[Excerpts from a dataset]
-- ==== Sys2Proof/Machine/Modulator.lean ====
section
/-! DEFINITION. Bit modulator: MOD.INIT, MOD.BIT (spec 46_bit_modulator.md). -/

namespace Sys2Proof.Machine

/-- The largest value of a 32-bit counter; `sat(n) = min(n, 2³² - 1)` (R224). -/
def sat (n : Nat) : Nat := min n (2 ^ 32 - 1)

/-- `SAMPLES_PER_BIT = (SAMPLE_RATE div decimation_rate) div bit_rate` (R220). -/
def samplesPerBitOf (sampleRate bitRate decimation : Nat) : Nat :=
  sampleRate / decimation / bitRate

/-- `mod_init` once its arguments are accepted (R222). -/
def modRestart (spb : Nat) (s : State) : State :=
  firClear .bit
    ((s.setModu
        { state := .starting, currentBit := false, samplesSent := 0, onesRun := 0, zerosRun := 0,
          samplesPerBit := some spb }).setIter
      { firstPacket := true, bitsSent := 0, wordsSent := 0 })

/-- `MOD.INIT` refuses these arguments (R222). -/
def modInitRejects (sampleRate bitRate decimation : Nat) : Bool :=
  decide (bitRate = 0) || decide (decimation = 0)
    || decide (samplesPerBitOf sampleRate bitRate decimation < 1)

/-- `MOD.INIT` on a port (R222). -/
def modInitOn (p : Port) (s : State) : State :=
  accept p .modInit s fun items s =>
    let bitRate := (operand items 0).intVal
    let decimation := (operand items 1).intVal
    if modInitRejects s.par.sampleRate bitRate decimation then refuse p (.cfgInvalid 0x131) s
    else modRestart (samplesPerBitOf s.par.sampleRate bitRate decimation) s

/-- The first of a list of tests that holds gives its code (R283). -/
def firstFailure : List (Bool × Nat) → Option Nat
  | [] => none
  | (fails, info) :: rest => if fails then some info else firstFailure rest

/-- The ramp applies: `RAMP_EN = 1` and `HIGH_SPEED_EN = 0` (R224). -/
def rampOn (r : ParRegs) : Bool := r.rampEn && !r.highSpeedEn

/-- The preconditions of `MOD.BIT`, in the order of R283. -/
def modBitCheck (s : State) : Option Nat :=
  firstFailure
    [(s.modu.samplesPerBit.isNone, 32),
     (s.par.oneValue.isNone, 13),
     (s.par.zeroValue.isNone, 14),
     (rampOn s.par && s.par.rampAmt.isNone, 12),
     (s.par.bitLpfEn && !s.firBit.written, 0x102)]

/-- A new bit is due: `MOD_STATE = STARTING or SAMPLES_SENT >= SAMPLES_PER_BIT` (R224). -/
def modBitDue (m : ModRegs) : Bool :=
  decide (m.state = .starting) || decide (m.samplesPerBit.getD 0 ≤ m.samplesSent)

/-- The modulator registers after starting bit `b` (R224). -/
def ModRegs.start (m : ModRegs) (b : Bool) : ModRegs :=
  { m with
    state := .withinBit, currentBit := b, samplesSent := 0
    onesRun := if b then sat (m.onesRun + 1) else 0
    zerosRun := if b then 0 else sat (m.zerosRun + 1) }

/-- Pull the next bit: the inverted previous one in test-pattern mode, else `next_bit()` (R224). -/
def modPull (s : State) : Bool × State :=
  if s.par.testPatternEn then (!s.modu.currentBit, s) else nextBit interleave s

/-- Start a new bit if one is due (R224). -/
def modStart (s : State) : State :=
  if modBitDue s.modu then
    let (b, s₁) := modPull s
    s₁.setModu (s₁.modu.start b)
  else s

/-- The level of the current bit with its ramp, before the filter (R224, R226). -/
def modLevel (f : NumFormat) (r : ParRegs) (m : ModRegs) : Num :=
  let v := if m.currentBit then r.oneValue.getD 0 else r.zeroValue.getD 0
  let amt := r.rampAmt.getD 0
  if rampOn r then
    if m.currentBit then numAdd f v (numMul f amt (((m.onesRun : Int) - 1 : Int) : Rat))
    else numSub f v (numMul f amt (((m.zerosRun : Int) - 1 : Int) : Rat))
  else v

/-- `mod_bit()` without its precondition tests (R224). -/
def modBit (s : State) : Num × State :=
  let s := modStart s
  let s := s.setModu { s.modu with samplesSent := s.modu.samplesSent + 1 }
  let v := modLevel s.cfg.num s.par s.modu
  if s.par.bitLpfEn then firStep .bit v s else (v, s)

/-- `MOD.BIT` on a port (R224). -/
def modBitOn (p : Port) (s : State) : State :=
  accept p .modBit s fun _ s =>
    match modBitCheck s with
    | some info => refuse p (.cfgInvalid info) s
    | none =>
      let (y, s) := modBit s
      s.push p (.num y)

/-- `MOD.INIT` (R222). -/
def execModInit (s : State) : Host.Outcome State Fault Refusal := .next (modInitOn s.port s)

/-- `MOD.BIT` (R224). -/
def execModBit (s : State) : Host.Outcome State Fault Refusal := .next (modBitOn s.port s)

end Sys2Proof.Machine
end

WHAT IS REQUIRED:
The number of lines above where the word "modPull" occurs, and only that number, is the answer.

RESULT OF THIS TASK:
2